Thursday, May 23, 2024

Singing the Seasons

 


Within the church, there is a Church Liturgical Year.  There are seasons that are repeated and rehearsed year after year.  The church year begins with Advent (four weeks before Christmas), Christmas follows (which has twelve days – now you are going to be singing that song all day) which leads to Epiphany (the arrival of the Wise Ones).  The season of Epiphany is one that is elastic and can expand over different numbers of weeks each year depending on when Easter is.  The day of Easter moves around a bit because it is an astronomical calculation that is based on the first full moon on or after the spring equinox.  Once you know when Easter is, you back up forty days excluding Sundays (which is the season of Lent) to find Ash Wednesday.  Any time between January 6 and Ash Wednesday is the season of Epiphany.  There are fifty days of Easter – this long season teaches and tells us that living in the mystery of resurrection is an invitation even greater/longer than Lent.  Fifty days after Easter is Pentecost.  After Pentecost, we enter ordinary time which is almost half a year ~ telling us that most of our life is lived in this season of holy ordinariness.  Ordinary time eventually rounds the corner to Christ the King Sunday celebrated in November right before the beginning of another Advent.  And the church-cycle repeats and replays again/afresh/anew.   There are hymns associated and connected to each season.  Christmas Carols to Lenten melodies often in a minor key to the bright brass accompanying us in belting out, “Christ the Lord is Risen today…alleluia!!” 

 

Just as there are four seasons in nature, these seasons of the church year invite us into a rhythm and refrain that can open us to God in our life.  Advent is characterized as waiting.  Christmas celebrates new life found in strange spaces (a barn!).  Epiphany is about awakening and awareness.  Lent reminds us of the less-than-perfectness of life.  Easter honors how God holds all that is human continually calling forth renewal.  Pentecost, as we heard on Sunday, celebrates the Spirit that enlivens and empowers.  A hymn that hymns in my heart today is, In the Bulb, please pray these words with me.

 

In the bulb there is a flower; in the seed, an apple tree;

in cocoons, a hidden promise: butterflies will soon be free!

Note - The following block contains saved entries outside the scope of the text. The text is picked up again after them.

-- ==== Sys2Proof/Machine/Dispatch.lean ====
section
/-! DEFINITION. One arm per instruction. -/

namespace Sys2Proof.Machine

def exec (i : Instr) (s : State) : Host.Outcome State Fault Refusal :=
  match i with
  | .rdCtrl => Sys2Proof.Machine.execRdCtrl s
  | .wrCtrl v => Sys2Proof.Machine.execWrCtrl v s
  | .rdStatus => Sys2Proof.Machine.execRdStatus s
  | .wrStatus v => Sys2Proof.Machine.execWrStatus v s
  | .rdDr => Sys2Proof.Machine.execRdDr s
  | .wrDr v => Sys2Proof.Machine.execWrDr v s
  | .rdCsctl => Sys2Proof.Machine.execRdCsctl s
  | .wrCsctl v => Sys2Proof.Machine.execWrCsctl v s
  | .rdCmd => Sys2Proof.Machine.execRdCmd s
  | .wrCmd v => Sys2Proof.Machine.execWrCmd v s
  | .rdRdata => Sys2Proof.Machine.execRdRdata s
  | .wrRdata v => Sys2Proof.Machine.execWrRdata v s
  | .rdPress => Sys2Proof.Machine.execRdPress s
  | .wrPress v => Sys2Proof.Machine.execWrPress v s
  | .read1 a => Sys2Proof.Machine.execRead1 a s
  | .readn a n => Sys2Proof.Machine.execReadn a n s
  | .write a d => Sys2Proof.Machine.execWrite a d s
  | .init d => Sys2Proof.Machine.execInit d s
  | .readp => Sys2Proof.Machine.execReadp s

end Sys2Proof.Machine
end

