/-! ### Sample assembly and identification -/

/-- 42_sample_assembly.md R108. -/
def Obligations.AssembleIsUnsignedSum : Prop :=
  ∀ low mid high : Byte,
    (assemble low mid high).toNat = high.toNat * 65536 + mid.toNat * 256 + low.toNat ∧
    assemble low mid high =
      (high.setWidth 32 <<< 16) ||| (mid.setWidth 32 <<< 8) ||| low.setWidth 32 ∧
    (assemble low mid high).toNat ≤ 0xFFFFFF ∧ 0 ≤ (assemble low mid high).toInt ∧
    assemble 0x00 0x00 0x01 = 0x00010000

/-- 42_sample_assembly.md R109: Convert copies bit 31 into the vacated bits and is the floor division by
4096 of the signed value; of an assembled value it is the logical shift and has no bit above 11. -/
def Obligations.ConvertDividesBy4096 : Prop :=
  ∀ raw : Word,
    (∀ k, k < 32 → (convert raw).getLsbD k = raw.getLsbD (if k < 20 then k + 12 else 31)) ∧
    (convert raw).toInt = raw.toInt / 4096 ∧
    (raw.getLsbD 31 = false →
      convert raw = raw >>> 12 ∧ (convert raw).toNat = raw.toNat / 4096) ∧
    (∀ low mid high : Byte, raw = assemble low mid high →
      convert raw = raw >>> 12 ∧ ∀ k, 12 ≤ k → (convert raw).getLsbD k = false) ∧
    convert 0x00FFFFFF = 0x00000FFF

/-- 42_sample_assembly.md R110: PRESS is 0 to 4095 for every three bytes, truncated. -/
def Obligations.PressureRange : Prop :=
  ∀ low mid high : Byte,
    0 ≤ (convert (assemble low mid high)).toInt ∧ (convert (assemble low mid high)).toInt ≤ 4095 ∧
    (convert (assemble low mid high)).toNat =
      (high.toNat * 65536 + mid.toNat * 256 + low.toNat) / 4096 ∧
    convert 0x003F5000 = 1013 ∧ convert 0x003F5FFF = 1013

/-- 42_sample_assembly.md R111, and INIT's FIN writes the result to IDOK. -/
def Obligations.IdCheckOnlyExpectedId : Prop :=
  (∀ b : Byte, idCheck b = true ↔ b.toNat = 189) ∧ idCheck 0xBD = true ∧ idCheck 0x3D = false ∧
  (∀ (d : Byte) (s : State), s.clkOk = true → s.ebusy = true → s.engCmd = initWord d →
    s.currentOp = some .fin →
    ∃ t, exec (.init d) s = .next t ∧ t.idok = idCheck s.engRx0)

/-! ### Host accesses: the checks -/

/-- 20_memory.md R51, R52, R53 with the clock on: size, alignment, map, in this order, and no state; an
access that passes is its instruction's and never raises a bus error (60_exceptions.md R116). -/
def Obligations.AccessChecks : Prop :=
  ∀ (a : Access) (s : State), s.clkOk = true →
    (a.size ≠ 4 → hostAccess a s = .fault .busWidth) ∧
    (a.size = 4 → a.off.toNat % 4 ≠ 0 → hostAccess a s = .fault .busAlign) ∧
    (a.size = 4 → a.off = 0x1C → hostAccess a s = .fault .busUnmapped) ∧
    (a.size = 4 → ∀ r : Reg, a.off = r.off →
      hostAccess a s = exec (if a.isWrite then r.write a.value else r.read) s ∧
      ∃ t, hostAccess a s = .next t)

/-- 00_scope.md R6: without the clock every host access raises a bus error and no internal step is
taken; and `clk_ok` is constant over a run. -/
def Obligations.NoClockNoAccessNoStep : Prop :=
  ∀ s : State,
    (s.clkOk = false →
      (∀ a : Access, hostAccess a s = .fault .busNoClock) ∧
      (∀ (r : Reg) (v : Word), exec r.read s = .fault .busNoClock ∧
        exec (r.write v) s = .fault .busNoClock) ∧
      shiftLoad s = s ∧ shiftDone s = s ∧ engineTurn s = .next s ∧
      shiftLoadEnabled s = false ∧ shiftDoneEnabled s = false ∧ engineEnabled s = false) ∧
    (∀ t, step s = .next t → t.clkOk = s.clkOk)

In the cold and snow of winter there's a spring that waits to be,

unrevealed until its season, something God alone can see.

 

There's a song in every silence, seeking word and melody;

there's a dawn in every darkness bringing hope to you and me.

From the past will come the future; what it holds, a mystery,

unrevealed until its season, something God alone can see.

 

In our end is our beginning ;in our time, infinity;

in our doubt there is believing; in our life, eternity.

In our death, a resurrection; at the last, a victory,

unrevealed until its season, something God alone can see.

 

May the words above sing to the season or seasons (because sometimes we are in Advent waiting in one part of our life and Easter celebration in another part of life and holy ordinariness in still another place) of your life.  I pray God helps you listen to the humming a holy tune this day.  Amen.